I started going through my email inbox, handling the more urgent ones first. I looked at my meetings for tomorrow and thankfully none of them required much planning or prep. Good. I didn’t feel much like working later tonight, especially after a couple of cocktails in me.

I looked out my office window and thought about my new job. I was moving out of the world of Marketing IT; I was now a Digital Relationship Marketing Manager. My mission in life, for the unforeseeable future, would be to drive online integrated marketing programs for the next big launch of our world famous operating system. It sounded seriously frightening and a part of me wondered what the hell I was thinking.

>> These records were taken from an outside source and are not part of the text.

/-! ### Contributing -/

/-- R387: the roll record that a replayed step takes its expected set from: its members, KIND and DUE; none when R387 refuses
it. A poisoned record fails like one with a wrong CRC. -/
def replayRecord (s : State) (j : ClrJob) (b step : Nat) : Option (Nat × Nat × Nat) × State :=
  let n := (step - j.firstStep) * j.buckets.length + b
  let g := (treeOf s j b).g
  if j.rollSrcEntries ≤ n then (none, s)
  else
    let r := readBytes s (waysOf s (some j.partition)) (j.rollSrc + 576 * n) (64 + (g + 255) / 256 * 32)
    let x := r.1
    let ok := r.2.1.isNone && fieldLe x 60 4 == crc32c (x.take 60 ++ x.drop 64)
      && decide (fieldLe x 4 2 % 4096 = j.id ∧ fieldLe x 6 1 = b ∧ fieldLe x 8 6 = step ∧ fieldLe x 40 4 % 2 ^ 13 = g)
    (if ok then some (leNat (x.drop 64), fieldLe x 7 1 % 4, fieldLe x 16 8) else none, r.2.2)

/-- R366, R367, R605: what stands against a contribution. -/
def contributeError (s : State) (j : ClrJob) (k : ClrBucket) (step : Nat) : Option (Status × Nat) :=
  firstError [
    (k.spent, .limitReached, 0x2B22),
    (k.state == .probe || k.state == .wait, .badSequence, 0x2B0A),
    (decide (step ≠ k.nextStep), .badSequence, 0x2B06),
    (j.mode == 0 && k.parSet && !s.beat.synced, .beatLost, 0x2B31),
    (k.state == .failed, .peerLost, 0x2B12)]

/-- R367: a contribution to a step whose roll has already come: its data goes to the reserve. -/
def contributeExcluded (s : State) (j : ClrJob) (b : Nat) (c : Cmd) : State :=
  let k := bucketOf j b
  let ways := waysOf s (some j.partition)
  let r := k.rolls.headD ⟨0, 0, 0⟩
  let x := formX s ways k
  let d : Done := match x.2.1 with
    | some a => { status := .poisoned, detail := poisonDetail x.2.2 a }
    | none => { status := .deadlineMissed, detail := 0x2B30 }
  let s := if x.2.1.isSome then x.2.2 else writeRange x.2.2 ways k.reserve (wordBytes x.1)
  let s := endStep (complete s c.id { d with value := clrValue r.present r.divisor }) j b
  modBucket s j.id b (fun k => { k with rolls := k.rolls.drop 1, state := if k.rolls.length ≤ 1 then .idle else .excluded })

/-- R385: the maxima of a member's own blocks, or the poison that keeps them back. -/
def ownMaxima (s : State) (j : ClrJob) (k : ClrBucket) : List F32 × State :=
  let x := formX s (waysOf s (some j.partition)) k
  (if x.2.1.isSome then [] else (blocks256 k.blocks x.1).map (fun v => blockAmax (v.map decode32)), x.2.2)

/-- R367, R385, R387: a contribution from IDLE: a replay record is checked first; then the member encodes, or probes. -/
def contributeIdle (s : State) (j : ClrJob) (b step due weight : Nat) (c : Cmd) : State :=
  let rep := if j.mode = 2 then replayRecord s j b step else (none, s)
  let s := rep.2
  if j.mode = 2 && rep.1.isNone then fail (failStep s j b step 0 none) c.id .badParam 0x2B09
  else
    let k := bucketOf j b
    let probe := !k.parSet
    let m := if probe then ownMaxima s j k else ([], s)
    let own : ClrOwn :=
      { cmd := c.id, due := due, dueAt := if due ≤ s.beat.count then some s.beat.waits else none, weight := weight
        seed := c.seed.getD 0, probe := probe, maxima := m.1, probed := false, blocks := none, poison := none, replay := rep.1 }
    let s := modBucket (setWait m.2 c.id (.contribute j.id b step)) j.id b (fun k =>
      let n := nodeOf k step
      { setNode k { n with due := n.due <|> some due } with own := some own, state := if probe then .probe else .wait })
    if probe then tryProbe s j.id b else encodeOwn s ((findJob s j.id).getD j) b

/-- BUCKET_CONTRIBUTE starts (R613, R605, R366, R367). -/
def startBucketContribute (job bucket ctx step due weight : Nat) (s : State) (c : Cmd) : State :=
  orFail s c (ctxError s c.queue ctx <|> jobError s c.queue job bucket)
    (match findJob s job with
      | none => s
      | some j =>
        let k := bucketOf j bucket
        orFail s c (contributeError s j k step <|>
            (if k.state == .idle && nearUnroutable s j (treeOf s j bucket) then some (.noResource, 0x2A02) else none))
          (if k.state == .excluded then contributeExcluded s j bucket c else contributeIdle s j bucket step due weight c))

/-- BUCKET_CONTRIBUTE (R366 to R370). -/
def execBucketContribute (h : Hdr) (job : Fin 65536) (bucket ctx : Fin 256) (step : BitVec 48) (due : BitVec 64)
    (weight : BitVec 32) (s : State) : Host.Outcome State Fault Refusal :=
  .next (command s h (.bucketContribute h job bucket ctx step due weight) .partition none
    (startBucketContribute job.val bucket.val ctx.val step.toNat due.toNat weight.toNat))

/-! ### Rolls, par tables and reserves -/

/-- ROLL_READ starts (R383). -/
def startRollRead (job bucket step dest : Nat) (s : State) (c : Cmd) : State :=
  orFail s c (jobError s c.queue job bucket)
    (match findJob s job with
      | none => s
      | some j =>
        let k := bucketOf j bucket
        orFail s c (firstError [
            (decide (step < j.firstStep), .badParam, 0x2B08),
            (!(decide (step < k.nextStep) || (k.spent && step == k.nextStep)), .notReady, 0)])
          (let len := 64 + ((treeOf s j bucket).g + 255) / 256 * 32
           let r := readBytes s (waysOf s (some j.partition)) (j.rollRing + 576 * rollSlot j bucket step) len
           let x := r.1
           match r.2.1 with
           | some a => fail r.2.2 c.id .poisoned (poisonDetail r.2.2 a)
           | none =>
             if fieldLe x 4 2 % 4096 = j.id ∧ fieldLe x 6 1 = bucket ∧ fieldLe x 8 6 = step then deliver r.2.2 c dest x
             else fail r.2.2 c.id .badParam 0x2B08))

/-- ROLL_READ (R383). -/
def execRollRead (h : Hdr) (job : Fin 65536) (bucket : Fin 256) (step : BitVec 48) (dest : BitVec 64) (s : State) :
    Host.Outcome State Fault Refusal :=
  .next (command s h (.rollRead h job bucket step dest) .partition none (startRollRead job.val bucket.val step.toNat dest.toNat))

/-- A command reads a range for its partition: the refusal of R259, R286 or the partition's bounds, poison (R280), or the
bytes. -/
def readFor (s : State) (c : Cmd) (a n : Nat) (go : State → List Byte → State) : State :=
  let who := queueWho s c.queue
  match accessError s who (c.queue % 4) a n with
  | some e => fail (accessEvent s e) c.id .denied 0
  | none =>
    let r := readBytes s (waysOf s who) a n
    match r.2.1 with
    | some p => fail r.2.2 c.id .poisoned (poisonDetail r.2.2 p)
    | none => go r.2.2 r.1

/-- R379: PAR_SET acts. -/
def actParSet (s : State) (j : ClrJob) (b src : Nat) (c : Cmd) : State :=
  readFor s c src (bucketOf j b).blocks (fun s codes =>
    if codes.any (fun x => x == 0xFF) then fail s c.id .badParam 0x2B02
    else
      succeed (modBucket (writePar s j b 0 (codes.map (·.toNat))) j.id b (fun k => { k with parSet := true })) c.id 0)

/-- PAR_SET goes on when no step of its bucket is in flight (R379). -/
def goParSet (job bucket src : Nat) (s : State) (c : Cmd) : State :=
  match findJob s job with
  | none => s
  | some j => if bucketBusy (bucketOf j bucket) then s else actParSet s j bucket src c

/-- PAR_SET starts (R613, R379). -/
def startParSet (job bucket src : Nat) (s : State) (c : Cmd) : State :=
  orFail s c (jobError s c.queue job bucket) (goParSet job bucket src (setWait s c.id .parSet) c)

/-- PAR_SET (R379). -/
def execParSet (h : Hdr) (job : Fin 65536) (bucket : Fin 256) (src : BitVec 44) (s : State) : Host.Outcome State Fault Refusal :=
  .next (command s h (.parSet h job bucket src) .partition none (startParSet job.val bucket.val src.toNat))

/-- R614: where the named reserves lie in a buffer, as (bucket, address), and the end of the last. -/
def flushPlaces (j : ClrJob) : Nat → List Nat → List (Nat × Nat) × Nat
  | at_, [] => ([], at_)
  | at_, b :: t =>
    let a := (at_ + 255) / 256 * 256
    let q := flushPlaces j (a + 4 * (bucketOf j b).elements) t
    ((b, a) :: q.1, q.2)
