/-- R132: the saved forward value of cell (r, k), decoded exactly into FP32. -/
def savedValue (s : State) (c : Nat) (d : VatDesc) (r k : Nat) : F32 :=
  if d.deriv = 0 then 0
  else
    let f := fmtOf d.savedFmt
    let n := fmtBits f / 8
    rndFp32 (elemDecode f (fieldLe (storeBytes s c (cellAt d d.savedAddr n r k) n) 0 n))

/-- R138: the epilogue of cell (r, k) up to s3. -/
def epilogue (s : State) (c : Nat) (d : VatDesc) (sum : F32) (r k : Nat) : F32 :=
  let s1 := match d.biasMode with
    | 1 => f32Add sum (storeF32 s c (d.biasAddr + 4 * r))
    | 2 => f32Add sum (storeF32 s c (d.biasAddr + 4 * k))
    | _ => sum
  let s2 := match d.scaleMode with
    | 1 => f32Mul s1 d.scaleValue
    | 2 => f32Mul s1 (storeF32 s c (d.scaleAddr + 4 * r))
    | 3 => f32Mul s1 (storeF32 s c (d.scaleAddr + 4 * k))
    | _ => s1
  derivStep d s2 (savedValue s c d r k)

/-- R145: the tally bin of a value. -/
def tallyBin (elo : Int) (v : Ext) : Nat :=
  match v with
  | .nan => 63
  | .inf _ => 63
  | .fin _ n d =>
    if n = 0 then 0
    else
      let e := floorLog2 n d
      if e ≤ elo then 1 else if elo + 61 ≤ e then 62 else (e - elo + 1).toNat

/-- R146: counts added to one bin of a tile's slot copy. -/
def addBin (s : State) (tile slot bin n : Nat) : State :=
  if n = 0 then s
  else
    let w := getReg s .vatTallyBin tile slot bin
    let t := getBits w 0 32 + n
    setReg s .vatTallyBin tile slot
      (if 0xFFFFFFFF ≤ t then setBits (setBits w 0 32 0xFFFFFFFF) 63 1 1 else setBits w 0 32 t) bin

/-- R145 to R148: the tally of a drained operation; without an owner of the running partition it counts nothing and says
so once. -/
def tallyDrain (s : State) (c v : Nat) (d : VatDesc) (vals : List F32) : State :=
  if !d.tallyEn then s
  else
    let own := (getReg s .vatTallyOwner 0 d.tallySlot).toNat
    if natBit own 5 && own % 16 == (cluster s c).partition then
      let bins := vals.map (fun x => tallyBin d.tallyElo (decode32 x))
      (List.range 64).foldl (fun s b => addBin s (c / 16) d.tallySlot b (countWhere (fun x => x == b) bins)) s
    else raiseEvent (flagVat s c v 9) (clusterSrc c)

/-- The bytes of a row of 32 element codes (R63). -/
def rowBytes (f : Fmt) (codes : List Nat) : List Byte := leBytes (groupBytes f) (packElems f codes)

/-- R141: the output of block (bm, bn): its writes and the saturations counted. `val` gives s3 by (r, c). -/
def outBlock (d : VatDesc) (seed : BitVec 64) (val : Nat → Nat → F32) (bm bn : Nat) : List (Nat × List Byte) × Nat :=
  let f := fmtOf d.outFmt
  let at_ := d.outAddr + (bm * d.n + bn) * blockBytes f
  let sat := d.outScaleAddr + (bm * d.n + bn) * 32
  let mode := fun p q => convMode d.outSr seed d.tensor ((d.i0 + 32 * bm + p) % 2 ^ 32) ((d.j0 + 32 * bn + q) % 2 ^ 32)
  let v := fun p q => decode32 (val (32 * bm + p) (32 * bn + q))
  let ix := List.range 32
  if !fmtScaled f then
    ([(at_, ix.flatMap (fun p => rowBytes f (ix.map (fun q => encodePlain f (mode p q) d.outSat (v p q)))))], 0)
  else
    let sup := if d.supplied then some d.scaleCode else none
    let gs := ix.map (fun g =>
      if d.outSaxis then convGroup f (fun p => mode p g) sup (ix.map (fun p => v p g))
      else convGroup f (fun q => mode g q) sup (ix.map (fun q => v g q)))
    let code := fun p q => if d.outSaxis then (gs.map (fun g => g.codes.getD p 0)).getD q 0
      else (gs.map (fun g => g.codes.getD q 0)).getD p 0
    ([(at_, ix.flatMap (fun p => rowBytes f (ix.map (code p)))), (sat, gs.map (fun g => BitVec.ofNat 8 g.scale))],
      gs.foldl (fun n g => n + g.counts.saturated) 0)

/-- Two areas (address, size) of a store overlap; an area past the top of the store goes on at address 0 (log entry 13). -/
def overlaps (a b : Nat × Nat) : Bool :=
  a.2 != 0 && b.2 != 0 && (decide ((b.1 + (2 ^ 24 - a.1 % 2 ^ 24)) % 2 ^ 24 < a.2)
    || decide ((a.1 + (2 ^ 24 - b.1 % 2 ^ 24)) % 2 ^ 24 < b.2))

/-- R104: the slots of a ring of `slots` that the operation's slices use. -/
def ringSlotsRead (d : VatDesc) (slots : Nat) : Nat := min slots ((d.k0 + d.k + 31) / 32 - d.k0 / 32)

/-- R64, R133: blocks of two formats lie alike. -/
def sameLayout (f g : Fmt) : Bool := groupBytes f == groupBytes g && fmtScaled f == fmtScaled g

/-- R137: an operation's output area overlaps an area it reads, in-place initial and saved values apart. -/
def outOverlaps (o : VatOp) : Bool :=
  let d := vatDesc o.desc
  let n := d.m * d.n
  let f := fmtOf d.outFmt
  let outs := (d.outAddr, n * blockBytes f) :: (if fmtScaled f then [(d.outScaleAddr, 32 * n)] else [])
  let sv := fmtOf d.savedFmt
  let reads := [(o.addr, 128), (d.a.base, ringSlotsRead d d.a.slots * (sideA d).slotSize),
      (d.b.base, ringSlotsRead d d.b.slots * (sideB d).slotSize)]
    ++ (if d.init && !(d.initAddr == d.outAddr && f == .fp32) then [(d.initAddr, n * 4096)] else [])
    ++ (if d.biasMode = 0 then [] else [(d.biasAddr, 128 * (if d.biasMode = 1 then d.m else d.n))])
    ++ (if d.scaleMode < 2 then [] else [(d.scaleAddr, 128 * (if d.scaleMode = 2 then d.m else d.n))])
    ++ (if d.deriv ≠ 0 ∧ ¬(d.savedAddr = d.outAddr ∧ sameLayout sv f) then [(d.savedAddr, n * blockBytes sv)] else [])
  outs.any (fun o => reads.any (overlaps o))

/-- Free bytes in place of the undefined contents of written areas. -/
def undefinedWrites (s : State) : List (Nat × List Byte) → List (Nat × List Byte) × State
  | [] => ([], s)
  | (a, b) :: t =>
    let bytes := (List.range b.length).map (fun i => Config.freeByte (s.free + i))
    let r := undefinedWrites { s with free := s.free + b.length } t
    ((a, bytes) :: r.1, r.2)

/-- R138, R140: the store areas that a drain reads. -/
def drainAreas (c : Nat) (d : VatDesc) : List (Nat × Nat) :=
  (if d.biasMode = 0 then [] else storeAreas c d.biasAddr (128 * (if d.biasMode = 1 then d.m else d.n)))
    ++ (if d.scaleMode < 2 then [] else storeAreas c d.scaleAddr (128 * (if d.scaleMode = 2 then d.m else d.n)))
    ++ (if d.deriv = 0 then [] else storeAreas c d.savedAddr (d.m * d.n * blockBytes (fmtOf d.savedFmt)))

/-- R138 to R148: a summed operation drained: its counts, its tally, and the bytes it will write. The counts of all its rows are added
here in one update, so that a TALLY_READ before the operation has completed sees all of them or none, one of the subsets that R148
allows (DESIGN CHOICE, log entry 37). -/
def drainOp (s : State) (c v : Nat) (t : Vat) (o : VatOp) : State :=
  let d := vatDesc o.desc
  let u := newUse s (vatKey c v) o.knows
  let s := touchStore u.2 u.1 false (drainAreas c d)
  let sums := bankOf t o.bank
  let vals := cellTable d (fun r k => epilogue s c d (mapGet (fun _ => 0) sums (128 * r + k)) r k)
  let val := fun r k => mapGet (fun _ => 0) vals (128 * r + k)
  let all := (cellsOf d).map (fun p => val p.1 p.2)
  let blocks := (List.range d.m).flatMap (fun bm => (List.range d.n).map (fun bn => outBlock d o.seed val bm bn))
  let s := countSaturated (countNonFinite s c (countWhere f32NonFinite all)) c (blocks.foldl (fun n b => n + b.2) 0)
  let s := tallyDrain s c v d all
  let w := blocks.flatMap (·.1)
  let w := if outOverlaps o then undefinedWrites s w else (w, s)
  countVat (setVat w.2 c v { t with finished := t.finished.drop 1, draining := t.draining ++ [⟨w.1, d.done, u.1.done⟩] })
    .vatOps c v 1
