-- ==== Sys2Proof/Machine/Program.lean ====
section
/-!
DEFINITION. The compute commands (R187 to R192, R225, R226, R233, R240, R414, R415, R444, R546): LOAD_PROGRAM, RUN, RUN_STEP,
CASK_FLUSH, SET_SEED, ROUTE_TABLE_WRITE, and AUDIT_ARM, AUDIT_READ and TALLY_READ (R149, R545, R551).
-/
namespace Sys2Proof.Machine

/-! ### Program images -/

/-- R187: the header of an image. -/
structure ImageHdr where
  imageLen : Nat
  slices   : Nat
  sections : Nat
  words    : Nat
  reqFeat  : Nat
  sliceOff : Nat
  sectOff  : Nat
  codeOff  : Nat
  deriving DecidableEq, Repr

/-- R187: the header of an image's bytes. -/
def imageHdr (b : List Byte) : ImageHdr :=
  { imageLen := fieldLe b 8 4, slices := fieldLe b 12 2, sections := fieldLe b 14 2, words := fieldLe b 16 2
    reqFeat := fieldLe b 24 8, sliceOff := fieldLe b 32 4, sectOff := fieldLe b 36 4, codeOff := fieldLe b 40 4 }

/-- R187: a reserved field of the header is not 0. -/
def hdrReserved (b : List Byte) : Bool :=
  !(zeroBytes b 6 2 && zeroBytes b 18 2 && zeroBytes b 20 4 && zeroBytes b 44 16)

/-- R188: a reserved field of a slice table entry is not 0, or its CLASS is reserved. -/
def sliceReserved (e : List Byte) : Bool :=
  let w := fieldLe e 0 8
  natBit w 15 || natBit w 31 || natBit w 47 || natBit w 63 || decide (64 ≤ fieldLe e 12 1 ∨ 4 ≤ fieldLe e 13 1) || !zeroBytes e 18 2

/-- R189: a reserved field of a section table entry is not 0. -/
def sectReserved (e : List Byte) : Bool := decide (2 ^ 24 ≤ fieldLe e 8 4) || !zeroBytes e 12 4

/-- The entries of a table in an image, each `size` bytes. -/
def tableEntries (b : List Byte) (off size n : Nat) : List (List Byte) := (List.range n).map (fun i => slice b (off + size * i) size)

/-- R190, check 0x2404: the entries that lie wholly within the image hold no reserved value. -/
def tablesReserved (b : List Byte) (x : ImageHdr) : Bool :=
  (tableEntries b x.sliceOff 32 x.slices).any (fun e => e.length == 32 && sliceReserved e)
    || (tableEntries b x.sectOff 16 x.sections).any (fun e => e.length == 16 && sectReserved e)

/-- R190, check 0x2405: counts out of range, or a table, the code or a section outside the image or misaligned. -/
def badLayout (b : List Byte) (x : ImageHdr) : Bool :=
  decide (x.slices = 0 ∨ 4096 < x.slices ∨ x.words = 0 ∨ 32768 < x.words
    ∨ x.sliceOff % 32 ≠ 0 ∨ x.sectOff % 16 ≠ 0 ∨ x.codeOff % 8 ≠ 0
    ∨ x.imageLen < x.sliceOff + 32 * x.slices ∨ x.imageLen < x.sectOff + 16 * x.sections
    ∨ x.imageLen < x.codeOff + 8 * x.words)
  || (tableEntries b x.sectOff 16 x.sections).any (fun e => decide (x.imageLen < fieldLe e 0 4 + fieldLe e 4 4))

/-- R188: the entry points of a slice table entry. -/
def entryPoints (e : List Byte) : List Nat :=
  let w := fieldLe e 0 8
  [w % 2 ^ 15, w / 2 ^ 16 % 2 ^ 15, w / 2 ^ 32 % 2 ^ 15, w / 2 ^ 48 % 2 ^ 15]

/-- R187: the code words of an image. -/
def imageCode (b : List Byte) (x : ImageHdr) : List Word :=
  (tableEntries b x.codeOff 8 x.words).map (fun e => BitVec.ofNat 64 (leNat e))

/-- R190, check 0x2407: the loops of a program from word `pos` on, with the last words of the bodies that enclose it, innermost
first, lie inside the code, nest properly and nest 4 deep at most. A LOOP that is the last word of another body has its body
outside that one (DEDUCED, log entry 45). -/
def loopsOk (n : Nat) : Nat → List Nat → List Word → Bool
  | _, _, [] => true
  | pos, open_, w :: t =>
    let body := getBits w 33 15
    if getBits w 56 8 ≠ 0xE2 ∨ body = 0 then loopsOk n (pos + 1) open_ t
    else
      let inside := open_.filter (fun e => decide (pos < e))
      decide (pos + body < n) && inside.all (fun e => decide (pos + body ≤ e)) && decide (inside.length < 4)
        && loopsOk n (pos + 1) ((pos + body) :: inside) t

/-- R189: a section of a slice: where it goes and what it holds. -/
def sectionOf (b : List Byte) (e : List Byte) : Nat × List Byte :=
  (fieldLe e 8 4 % 2 ^ 24, slice b (fieldLe e 0 4) (fieldLe e 4 4))

/-- R189, check 0x2408: a section table entry that no store holds. -/
def badSection (e : List Byte) : Bool :=
  let len := fieldLe e 4 4
  let at_ := fieldLe e 8 4
  decide (len % 32 ≠ 0 ∨ at_ % 32 ≠ 0 ∨ 2 ^ 24 < at_ + len)

/-- Two sections, as (address, bytes), share a byte. -/
def sectionsMeet (a b : Nat × List Byte) : Bool :=
  !a.2.isEmpty && !b.2.isEmpty && decide (a.1 < b.1 + b.2.length ∧ b.1 < a.1 + a.2.length)

/-- Some two sections of a slice overlap. -/
def sectionsOverlap : List (Nat × List Byte) → Bool
  | [] => false
  | a :: t => t.any (sectionsMeet a) || sectionsOverlap t

/-- R188: the sections of a slice table entry. -/
def sliceSections (b : List Byte) (x : ImageHdr) (e : List Byte) : List (Nat × List Byte) :=
  ((tableEntries b x.sectOff 16 x.sections).drop (fieldLe e 14 2)).take (fieldLe e 16 2) |>.map (sectionOf b)

/-- R188: a slice table entry. -/
def sliceOf (b : List Byte) (x : ImageHdr) (e : List Byte) : SliceDesc :=
  { entries := entryPoints e, energy := fieldLe e 8 4, clusters := fieldLe e 12 1 % 64 + 1, cls := fieldLe e 13 1
    sections := sliceSections b x e, preds := (List.range 4).map (fun i => fieldLe e (20 + 2 * i) 2), duration := fieldLe e 28 4 }

/-- R190, check 0x2408. -/
def badSections (b : List Byte) (x : ImageHdr) (es : List (List Byte)) : Bool :=
  (tableEntries b x.sectOff 16 x.sections).any badSection
    || es.any (fun e => decide (x.sections < fieldLe e 14 2 + fieldLe e 16 2) || sectionsOverlap (sliceSections b x e))

/-- R190, check 0x2409: a predecessor that is not below its slice. -/
def badPreds (slices : List SliceDesc) : Bool :=
  (slices.mapIdx (fun i d => d.preds.any (fun p => p != 0xFFFF && decide (i ≤ p)))).any id

/-- R190, R42: the lowest feature bit that a program needs and the compute dies do not enable: every one above BASELINE. -/
def missingFeature (req : Nat) : Option Nat := (bitsSet req 64).find? (fun b => b != 0)

/-- R190: the first check that an image fails. -/
def imageError (b : List Byte) (len : Nat) : Option (Status × Nat) :=
  let x := imageHdr b
  let es := tableEntries b x.sliceOff 32 x.slices
  let slices := es.map (sliceOf b x)
  match firstError [(decide (fieldLe b 0 4 ≠ 0x0900F4E1 ∨ fieldLe b 4 2 ≠ 1), .badParam, 0x2401),
      (decide (x.imageLen ≠ len ∨ x.imageLen < 64 ∨ 0x10000000 < x.imageLen), .badParam, 0x2402),
      (crc32c (clear4 b 60) != fieldLe b 60 4, .badParam, 0x2403),
      (hdrReserved b || tablesReserved b x, .badParam, 0x2404),
      (badLayout b x, .badParam, 0x2405),
      (es.any (fun e => (entryPoints e).any (fun p => decide (x.words ≤ p))), .badParam, 0x2406),
      (!loopsOk x.words 0 [] (imageCode b x), .badParam, 0x2407),
      (badSections b x es, .badParam, 0x2408),
      (badPreds slices, .badParam, 0x2409),
      (slices.any (fun d => d.energy == 0 || d.duration == 0), .badParam, 0x240A)] with
  | some e => some e
  | none => (missingFeature x.reqFeat).map (fun f => (.noResource, 0x8100 + f))
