/-- R427, R590: a parameter of queue 0. -/
def putQueue (c : BootConfig) (name : String) (v : JArg) : Option Put :=
  if name = "SystemQueue.CtrlKind" then some (putNum v 0 2 (fun n => withAttach c (fun a => { a with ctrlKind := Fin.ofNat 4 n })))
  else if name = "SystemQueue.RingLog2" then
    some (putNum v 0 16 (fun n => withAttach c (fun a => { a with ringLog2 := Fin.ofNat 32 n })))
  else if name = "SystemQueue.Epoch" then
    some (putNum v 0 (2 ^ 32 - 1) (fun n => withAttach c (fun a => { a with epoch := BitVec.ofNat 32 n })))
  else if name = "SystemQueue.RingBase" then
    some (putNum v 0 (2 ^ 44 - 1) (fun n => withAttach c (fun a => { a with ringBase := BitVec.ofNat 44 n })))
  else if name = "SystemQueue.CplAddr" then
    some (putNum v 0 (2 ^ 64 - 1) (fun n => withAttach c (fun a => { a with cplAddr := BitVec.ofNat 64 n })))
  else if name = "SystemQueue.Package" then
    some (putNum v 0 (2 ^ 16 - 1) (fun n => withAttach c (fun a => { a with pkg := BitVec.ofNat 16 n })))
  else if name = "SystemQueue.Path" then
    some (putNum v 0 (2 ^ 12 - 1) (fun n => withAttach c (fun a => { a with path := BitVec.ofNat 12 n })))
  else if name = "SystemQueue.RKey" then
    some (putNum v 0 (2 ^ 32 - 1) (fun n => withAttach c (fun a => { a with rkey := BitVec.ofNat 32 n })))
  else if name = "SystemQueue.Retain" then
    some (putNum v 0 (2 ^ 40 - 1) (fun n => withAttach c (fun a => { a with retain := BitVec.ofNat 40 n })))
  else none

/-- R590: a mill's pool. -/
def putPool (c : BootConfig) (name : String) (v : JArg) : Option Put :=
  (List.range 4).findSome? (fun t =>
    let p := c.milPool.getD t (0, 0)
    let set := fun q => { c with milPool := c.milPool.set t q }
    if name = "MillPool." ++ toString t ++ ".FirstGiB" then some (putNum v 0 65535 (fun n => set (n, p.2)))
    else if name = "MillPool." ++ toString t ++ ".CountGiB" then some (putNum v 0 65535 (fun n => set (p.1, n)))
    else none)

/-- R590: the remaining properties. -/
def putOther (c : BootConfig) (name : String) (v : JArg) : Option Put :=
  if name = "PackageId" then some (putNum v 0 65534 (fun n => { c with pkgId := n }))
  else if name = "PtpTransport" then
    some (match v with
      | .str t => if t = "UDPv4" then .ok { c with ptpCfg := c.ptpCfg % 256 }
          else if t = "IEEE802.3" then .ok { c with ptpCfg := c.ptpCfg % 256 + 256 } else .notInList
      | _ => .notInList)
  else if name = "PtpDomain" then some (putNum v 0 127 (fun n => { c with ptpCfg := c.ptpCfg / 256 * 256 + n }))
  else if name = "PowerDefaultCredits" then
    some (putNum v 1536 4352 (fun n => { c with pwrCfg := c.pwrCfg % 2 ^ 16 + 2 ^ 16 * n }))
  else if name = "PowerBank" then some (putNum v 1 255 (fun n => { c with pwrCfg := c.pwrCfg / 256 * 256 + n }))
  else if name = "ManagementIPv4.Address" then some (putIp v (fun a => { c with mgmtIp := (a, c.mgmtIp.2) }))
  else if name = "ManagementIPv4.PrefixLength" then
    some (putNum v 0 32 (fun n => { c with mgmtIp := (c.mgmtIp.1, n, c.mgmtIp.2.2) }))
  else if name = "ManagementIPv4.Gateway" then some (putIp v (fun a => { c with mgmtIp := (c.mgmtIp.1, c.mgmtIp.2.1, a) }))
  else none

At the age of twenty-nine, working at MS on the global launch of Portals 8, was exactly where I wanted to be in my career. It was a dream opportunity. Even though I’ve been here for seven years, my experience has primarily been in IT program management, not marketing. I was content in my previous role, but I needed a change of scenery. Marketing was more dynamic, more fun, and let’s face it, Marketing’s where all the action is. Besides, it would help take my mind off of Andrew.

I liked to think that I made it as far as I have due to hard work and people recognizing all that I have to offer. In reality, I think some of it’s also luck. I’ve always had my professional career mapped out in my brain; I always tried to think two jobs ahead and consciously worked on making appropriate career choices along the way. Fortunately, things usually worked out in my favor. I never had much difficulty in my professional life. When it came to my career, things always fell into place somehow. My career was something I could control; it was something that I had always felt confident about.

The duct tape on my laptop, which was keeping my battery attached, was picking up more lint. Time to change the baby’s bandage. I found my thoughts drifting back to my unexpected encounter with the beautiful, blue-eyed stranger. Over the last several days, I’d thought about him often. His soulful and penetrating eyes were difficult to forget. Since I ran off so quickly, I never got his name. I was resigned to the fact that I’d likely never see him again and for some reason that made me a little sad. I inhaled a deep breath and sighed loudly.

Unlike my career, my love life was all about failed relationships and missed opportunities. I was so focused on getting to my interview I couldn’t even remember to ask a hot guy for his name after he hit me with his car—how was I ever going to find a husband?!